Cet article a été publié le 11 août par la Revue politique et parlementaire,

voir https://www.revuepolitique.fr/du-bon-usage-de-lexpertise/

2 Messages

  • Du bon usage de l’expertise

    Le 1er septembre à 18:57 par Jeff

    Supposez une académie de savants, composée des représentants les plus illustres de la science ; supposez que cette académie soit chargée de la législation, de l’organisation de la société, et que, ne s’inspirant que de l’amour le plus pur de la vérité, elle ne lui dicte que des lois absolument conformes aux plus récentes découvertes de la science.(...)
    Un corps scientifique auquel on aurait confié le gouvernement de la société finirait bientôt par ne plus s’occuper du tout de science, mais d’une tout autre affaire ; et cette affaire, l’affaire de tous les pouvoirs établis, serait de s’y éterniser en rendant la société confiée à ses soins toujours plus stupide et par conséquent plus nécessiteuse de son gouvernement et de sa direction. (...) Si le peuple doit se garder du gouvernement des savants, à plus forte raison doit-il se prémunir contre celui des idéalistes inspirés. (Bakounine)

  • Du bon usage de l’expertise

    Le 2 septembre à 10:48 par affliction

    Après avoir constaté ces ’dérives’ du discours public, des mises en place de la mondialisation, il serait pertinent d’en déterminer les causes !!

    Car en fin se plaindre, se lamenter d’une tendance longue du régime social planétaire (ou seulement occidental) ne sert de rien sans :
    1 déterminer les causes
    2 en déduire des remèdes.

    Rappel : cela fait à peu près deux siècles que l’on se croit en république en se le répétant dans chaque propos
    mais cela fait deux siècles que l’on est gouverné par les ultra-riches.
    Et c’est indéniable.
    Donc deux siècles de dictature des ultra-riches.
    La dictature (telle que vue ici) est le contrôle absolu des décisions économiques par d’autres que la population.

    Le basculement actuel est clairement vers un totalitarisme : c’est à dire que la dictature (donc absence de démocratie) se transforme en fascisme : la police de la pensée.
    La censure, la surveillance TOTALE (faits et gestes, écrits, paroles, achats, déplacements, santé, ..), les attaques des personnes POUR LEURS IDÉES, le pullulement d’officines de CONTRÔLE
    de la pensée, des opinions, etc ..

    Ce basculement typiquement fasciste (on peut comparer avec la STASI, le KGB ou la GESTAPO, nos Dominants font bcp plus et mieux) n’est que la suite logique d’un régime aux abois, ne sachant plus comment obtenir notre consentement, c’est à dire notre passivité face à la dégradation inexorable de notre niveau de vie.
    (nous consentions à la perte des libertés au travail exploitant, en échange d’une rémunération garantissant une AMÉLIORATION de notre niveau de vie ET pour nos descendants).

    Après les pillages et les dévastations, après la folie capitaliste (c’est à dire ses irresponsabilité et inconséquence)
    on se retrouve à devoir TOUT contingenter : déplacements, énergie, nourriture, eaux, santé, ...
    autrement que par la capacité monétaire (le marché) de chacun et quelques solidarités sociales.
    Dit autrement, le marché SACRÉ prouve son dysfonctionnement car il ne résout RIEN des FORMIDABLES problèmes planétaires advenus, et ceci contrairement aux discours depuis 2 siècles sur le libéralisme, la sociale-démocratie,
    Tout ceci se retrouve soudain caduque !
    Le DOGME donc s’effondre avec le fracas d’un cataclysme - comme ce fut le cas des guerres mondiales, mais en tout petit, versus les progrès de tuerie de masse constitués par nos Dominants.

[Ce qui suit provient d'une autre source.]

-- ==== Sys2Proof/Certificates/Slice0/Obligations.lean ====
section
/-! DEFINITION. The statements for the provers, about the machine as the numbered rules describe it. -/

open Sys2Proof Sys2Proof.Machine

/-! ### Words -/

/-- R7: `toWord(v) = v mod 65536`, the non-negative remainder, for every integer. -/
def Obligations.ToWordIsNonNegativeRemainder : Prop :=
  (∀ v : Int, unsigned (toWord v) = v % 65536 ∧ 0 ≤ unsigned (toWord v) ∧
    unsigned (toWord v) ≤ 65535) ∧
  unsigned (toWord (-1)) = 65535 ∧ unsigned (toWord (-2)) = 65534 ∧
  unsigned (toWord 65536) = 0 ∧ unsigned (toWord 70000) = 4464

/-- R8, R9: the signed reading and the top bit of any integer. -/
def Obligations.SignedReadingAndTopBit : Prop :=
  (∀ v : Int,
    toSigned v =
      (if 32768 ≤ unsigned (toWord v) then unsigned (toWord v) - 65536 else unsigned (toWord v)) ∧
    -32768 ≤ toSigned v ∧ toSigned v ≤ 32767 ∧
    isNegative v = decide (32768 ≤ unsigned (toWord v)) ∧
    isNegative v = (toWord v).getLsbD 15 ∧
    isNegative v = decide (toSigned v < 0)) ∧
  toSigned 0xFFFF = -1 ∧ toSigned 0x8000 = -32768 ∧ toSigned 0x7FFF = 32767 ∧ toSigned 0 = 0

/-- R10: the round-trip laws of the two readings. -/
def Obligations.WordReadingsRoundTrip : Prop :=
  ∀ v : Int,
    toSigned (unsigned (toWord v)) = toSigned v ∧
    toWord (unsigned (toWord v)) = toWord v ∧
    toWord (toSigned v) = toWord v

/-- R146: the laws of `ADD` and `SLT` on words. -/
def Obligations.WordArithmeticLaws : Prop :=
  ∀ u v w : Word,
    addWord u v = addWord v u ∧
    addWord (addWord u v) w = addWord u (addWord v w) ∧
    addWord u 0 = u ∧
    addWord u (toWord (65536 - unsigned u)) = 0 ∧
    (toSigned (unsigned (addWord u v)) = toSigned (unsigned u) + toSigned (unsigned v) ↔
      -32768 ≤ toSigned (unsigned u) + toSigned (unsigned v) ∧
      toSigned (unsigned u) + toSigned (unsigned v) ≤ 32767) ∧
    (¬ (-32768 ≤ toSigned (unsigned u) + toSigned (unsigned v) ∧
        toSigned (unsigned u) + toSigned (unsigned v) ≤ 32767) →
      toSigned (unsigned (addWord u v)) = toSigned (unsigned u) + toSigned (unsigned v) + 65536 ∨
      toSigned (unsigned (addWord u v)) = toSigned (unsigned u) + toSigned (unsigned v) - 65536) ∧
    sltWord u u = 0 ∧
    (sltWord u v = 1 → sltWord v w = 1 → sltWord u w = 1) ∧
    (u ≠ v → (sltWord u v = 1 ∧ sltWord v u = 0) ∨ (sltWord u v = 0 ∧ sltWord v u = 1))

/-! ### Encoding, binary form -/

/-- R78: `Dec(W)` on all words: dispatch on bits 15:12 alone, every field read as R77 places it. -/
def Obligations.DecoderFollowsOpcodeTable : Prop :=
  ∀ w : Word,
    (slice w 15 12 = 0 → decodeWord w =
      .lda (.idx (slice w 11 10)) (.regOff (sext8 (slice w 7 0)) (slice w 9 8))) ∧
    (slice w 15 12 = 1 → decodeWord w =
      .ld (.idx (slice w 11 10)) (.regOff (sext8 (slice w 7 0)) (slice w 9 8))) ∧
    (slice w 15 12 = 2 → decodeWord w =
      .st (.idx (slice w 11 10)) (.regOff (sext8 (slice w 7 0)) (slice w 9 8))) ∧
    (slice w 15 12 = 3 → decodeWord w =
      .add (.idx (slice w 11 10)) (.idx (slice w 9 8)) (.idx (slice w 7 6))) ∧
    (slice w 15 12 = 4 → decodeWord w =
      .slt (.idx (slice w 11 10)) (.idx (slice w 9 8)) (.idx (slice w 7 6))) ∧
    (slice w 15 12 = 5 → decodeWord w =
      .bz (.idx (slice w 11 10)) (.known (sext8 (slice w 7 0)))) ∧
    (slice w 15 12 = 6 → decodeWord w =
      .bal (.idx (slice w 11 10)) (.addr (.regOff (sext8 (slice w 7 0)) (slice w 9 8)))) ∧
    (slice w 15 12 = 7 → decodeWord w = .hlt) ∧
    (8 ≤ slice w 15 12 → decodeWord w = .unrecognized (.number (slice w 15 12))) ∧
    slice w 15 12 ≤ 15 ∧ slice w 11 10 ≤ 3 ∧ slice w 9 8 ≤ 3 ∧ slice w 7 6 ≤ 3 ∧
    -128 ≤ sext8 (slice w 7 0) ∧ sext8 (slice w 7 0) ≤ 127

/-- Words written out bit by bit from R74 and R75 decode to the instructions they stand for. -/
def Obligations.SpelledOutWordsDecode : Prop :=
  decodeWord 0b0000111111111110 = .lda (.idx 3) (.regOff (-2) 3) ∧
  decodeWord 0b0000010010000000 = .lda (.idx 1) (.regOff (-128) 0) ∧
  decodeWord 0b0001101100000000 = .ld (.idx 2) (.regOff 0 3) ∧
  decodeWord 0b0010110001100100 = .st (.idx 3) (.regOff 100 0) ∧
  decodeWord 0b0011111101111111 = .add (.idx 3) (.idx 3) (.idx 1) ∧
  decodeWord 0b0100001011000000 = .slt (.idx 0) (.idx 2) (.idx 3) ∧
  decodeWord 0b0101011100000110 = .bz (.idx 1) (.known 6) ∧
  decodeWord 0b0110101111111011 = .bal (.idx 2) (.addr (.regOff (-5) 3)) ∧
  decodeWord 0b0111111111111111 = .hlt ∧
  decodeWord 0b1111111111111111 = .unrecognized (.number 15)

/-- R81: `Enc` is defined exactly on the encodable instructions, and for each of them `Dec(Enc(i))`
is `i` again (with `BAL l, Known(k)` as `Addr(RegOff(k, 0))`) and has the same effect as `i` in every
state. -/
def Obligations.DecodeOfEncodeIsTheInstruction : Prop :=
  ∀ i : Instr,
    ((encode i).isSome = true ↔ i.encodable = true) ∧
    ∀ w, encode i = some w →
      decodeWord w = i.binaryForm ∧ ∀ s, exec (decodeWord w) s = exec i s

/-- R80: two words are the same instruction exactly when they differ only in ignored bits, and the
encoder writes the ignored bits as 0. For opcodes 8 to 15, which R74 gives no format, bits 11:0 take
no part by R78 and R105, and that the encoder writes them as 0 is the model's choice (log entry 23). -/
def Obligations.IgnoredBitsTakeNoPart : Prop :=
  (∀ w : Word, encode (decodeWord w) = some (significantBits w)) ∧
  ∀ w v : Word, decodeWord w = decodeWord v ↔
    significantBits w = significantBits v

/-- R70: both decoders give instructions within the type's ranges; those of the binary form are
encodable, so no word gives `BadReg`, `NoMatch`, `Undefined` or a register above 3 (R78). -/
def Obligations.DecodersGiveWellFormedInstructions : Prop :=
  (∀ w : Word, (decodeWord w).wf = true ∧ (decodeWord w).encodable = true ∧
    (decodeWord w).binaryForm = decodeWord w) ∧
  ∀ labels r i, decodeRecord labels r = .instr i → i.wf = true

/-! ### Encoding, source form -/

/-- R63: a register token is a dollar sign and one decimal digit; any other token is `BadReg`, which
is a register-index failure when used. -/
def Obligations.RegisterTokenShape : Prop :=
  (∀ t n, regToken t = .idx n ↔
    ∃ c, t.toList = ['$', c] ∧ '0' ≤ c ∧ c ≤ '9' ∧ n = c.toNat - '0'.toNat) ∧
  (∀ t, (¬ ∃ c, t.toList = ['$', c] ∧ '0' ≤ c ∧ c ≤ '9') → regToken t = .badReg) ∧
  regIdx .badReg = .error (.registerIndexFailure .badReg)

/-- R65, R66: exactly the tokens of the shape `-?[0-9]+\(\$[0-9]\)` give an address operand, with the
signed decimal value and the base digit; every other token is `NoMatch`, whose effective address
is 0. -/
def Obligations.AddressTokenShape : Prop :=
  (∀ (neg : Bool) (ds : List Char) (c : Char) (t : String), ds ≠ [] →
    (∀ d ∈ ds, '0' ≤ d ∧ d ≤ '9') → '0' ≤ c → c ≤ '9' →
    t.toList = (if neg then ['-'] else []) ++ ds ++ ['(', '$', c, ')'] →
    addrToken t = .regOff ((if neg then -1 else 1) * (decimalValue ds : Int)) (c.toNat - '0'.toNat)) ∧
  (∀ t, addrToken t ≠ .noMatch → ∃ (neg : Bool) (ds : List Char) (c : Char), ds ≠ [] ∧
    (∀ d ∈ ds, '0' ≤ d ∧ d ≤ '9') ∧ '0' ≤ c ∧ c ≤ '9' ∧
    t.toList = (if neg then ['-'] else []) ++ ds ++ ['(', '$', c, ')']) ∧
  decimalValue [] = 0 ∧
  (∀ ds d, decimalValue (ds ++ [d]) = decimalValue ds * 10 + (d.toNat - '0'.toNat)) ∧
  ∀ s, ea .noMatch s = .ok 0

/-- R67, R68: a name in the label table is a known target of `BZ` and of `BAL`; a name in no table is
an undefined label of `BZ` and an address operand of `BAL`. -/
def Obligations.BranchTokenResolution : Prop :=
  ∀ (labels : LabelTable) (t : String),
    (∀ k, labelLookup labels t = some k →
      bzToken labels t = .known k ∧ balToken labels t = .known k) ∧
    (labelLookup labels t = none →
      bzToken labels t = .undefined t ∧ balToken labels t = .addr (addrToken t))

/-- R71, with R61 and R62: the decoding of a record, by opcode and number of operands. -/
def Obligations.RecordDecoding : Prop :=
  ∀ (labels : LabelTable) (raw o0 o1 o2 : String) (rest : List String),
    decodeRecord labels { opcode := "LDA", operands := o0 :: o1 :: rest, raw := raw } =
      .instr (.lda (regToken o0) (addrToken o1)) ∧
    decodeRecord labels { opcode := "LD", operands := o0 :: o1 :: rest, raw := raw } =
      .instr (.ld (regToken o0) (addrToken o1)) ∧
    decodeRecord labels { opcode := "ST", operands := o0 :: o1 :: rest, raw := raw } =
      .instr (.st (regToken o0) (addrToken o1)) ∧
    decodeRecord labels { opcode := "ADD", operands := o0 :: o1 :: o2 :: rest, raw := raw } =
      .instr (.add (regToken o0) (regToken o1) (regToken o2)) ∧
    decodeRecord labels { opcode := "SLT", operands := o0 :: o1 :: o2 :: rest, raw := raw } =
      .instr (.slt (regToken o0) (regToken o1) (regToken o2)) ∧
    decodeRecord labels { opcode := "BZ", operands := o0 :: o1 :: rest, raw := raw } =
      .instr (.bz (regToken o0) (bzToken labels o1)) ∧
    decodeRecord labels { opcode := "BAL", operands := o0 :: o1 :: rest, raw := raw } =
      .instr (.bal (regToken o0) (balToken labels o1)) ∧
    decodeRecord labels { opcode := "HLT", operands := rest, raw := raw } = .instr .hlt ∧
    (∀ e ∈ [("LDA", Opcode.lda, 2), ("LD", .ld, 2), ("ST", .st, 2), ("ADD", .add, 3),
        ("SLT", .slt, 3), ("BZ", .bz, 2), ("BAL", .bal, 2)],
      rest.length < e.2.2 →
      decodeRecord labels { opcode := e.1, operands := rest, raw := raw } =
        .short e.2.1 rest.length) ∧
    ∀ op, op ∉ ["LDA", "LD", "ST", "ADD", "SLT", "BZ", "BAL", "HLT"] →
      decodeRecord labels { opcode := op, operands := rest, raw := raw } =
        .instr (.unrecognized (.name op))

/-- R69, R106: a record is `SHORT` exactly when its opcode is one of the eight and its operands are
too few; extra operands change nothing; executing `SHORT` raises `OperandArityFailure` with the
opcode and the instruction's index, whatever the registers hold, and changes nothing else. -/
def Obligations.TooFewOperandsFault : Prop :=
  (∀ labels r op n, decodeRecord labels r = .short op n ↔
    opcodeOf r.opcode = some op ∧ r.operands.length = n ∧ n < requiredOperands op) ∧
  (∀ labels r extra, (∀ op, opcodeOf r.opcode = some op → requiredOperands op ≤ r.operands.length) →
    decodeRecord labels { r with operands := r.operands ++ extra } = decodeRecord labels r) ∧
  (∀ labels w op n, decodeStored labels (.word w) ≠ .short op n) ∧
  ∀ op n s, ∃ t, execDecoded (.short op n) s = .next t ∧
    t.fault = some { kind := .operandArityFailure op, index := s.pc - 1 } ∧
    SameRegs s t ∧ SameMemory s t ∧ t.pc = s.pc ∧ t.running = s.running ∧ SameProgram s t

/-! ### The parser -/

/-- R83: a comment changes nothing of its line, and a line that is blank without it changes
nothing. -/
def Obligations.CommentsAndBlankLinesChangeNothing : Prop :=
  (∀ p line comment, ';' ∉ line → parseLine p (line ++ ';' :: comment) = parseLine p line) ∧
  ∀ p line, (∀ c ∈ line, isSpace c = true) → parseLine p line = p

/-- R84, R86: a line appends at most one record and binds at most one label, to the count of records
before the line. -/
def Obligations.LineEmitsAtMostOneRecordAndOneLabel : Prop :=
  ∀ p line,
    ((parseLine p line).records = p.records ∨
      ∃ r, (parseLine p line).records = p.records ++ [r]) ∧
    ((parseLine p line).labels = p.labels ∨
      ∃ name, (parseLine p line).labels = labelInsert p.labels name p.records.length)

/-- R84, R85, R86: what a line gives. Tokens separated by runs of commas and white space give one
record: the opcode upper-cased, the operands as written, and the line as `raw`. A name and a colon
before them binds the name to that record's index, and alone to the next record's. -/
def Obligations.LineGivesItsRecordAndLabel : Prop :=
  ∀ (p : Program) (op : List Char) (operands : List (List Char × List Char)) (name : List Char),
    (∀ t ∈ op :: operands.map Prod.snd, t ≠ [] ∧
      ∀ c ∈ t, c ≠ ';' ∧ c ≠ ':' ∧ isSeparator c = false) →
    (∀ sep ∈ operands.map Prod.fst, sep ≠ [] ∧ ∀ c ∈ sep, isSeparator c = true) →
    (∀ c ∈ name, c ≠ ';' ∧ c ≠ ':' ∧ isSpace c = false) →
    ∀ line, line = op ++ operands.flatMap (fun e => e.1 ++ e.2) →
    ∀ r : InstrRecord,
      r = { opcode := String.ofList (op.map Char.toUpper), operands := operands.map (fun e => String.ofList e.2), raw := String.ofList line } →
      parseLine p line = { records := p.records ++ [r], labels := p.labels } ∧
      parseLine p (name ++ ':' :: line) =
        { records := p.records ++ [r], labels := labelInsert p.labels (String.ofList name) p.records.length } ∧
      parseLine p (name ++ [':']) =
        { records := p.records, labels := labelInsert p.labels (String.ofList name) p.records.length }

/-- R88: the names of a table are unique, and the last definition of a name wins. -/
def Obligations.LastLabelDefinitionWins : Prop :=
  ∀ (t : LabelTable) (name : String) (k : Nat),
    labelLookup (labelInsert t name k) name = some k ∧
    (∀ other, other ≠ name → labelLookup (labelInsert t name k) other = labelLookup t other) ∧
    ((t.map Prod.fst).Nodup → ((labelInsert t name k).map Prod.fst).Nodup)

/-- R67, R90: every label the parser binds has an index between 0 and `N`, and the names of its table
are unique (R88). -/
def Obligations.ParsedLabelsStayWithinProgram : Prop :=
  ∀ text : String,
    ((parseProgram text).labels.map Prod.fst).Nodup ∧
    ∀ name k, labelLookup (parseProgram text).labels name = some k →
      k ≤ (parseProgram text).records.length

    La civilisation soit-disant libérale (incrustée dans nos esprits lobotomisés) est donc en phase terminale
    malgré les promesses séculaires !!! "ILS" nous ont mené en courant à la catastrophe planétaire !!

    Cet exposé me parait le minimum d’honnêteté intellectuelle que chaque producteur d’idées devrait exposer à ses contemporains pour susciter une réaction : comme par exemple la nécessité d’une concertation DÉMOCRATIQUE de prise du pouvoir pour que NOUS, population, décidions de NOTRE avenir
    ET NON PAS SUIVRE LES HORREURS fascistes proposées par nos DOMINANTS.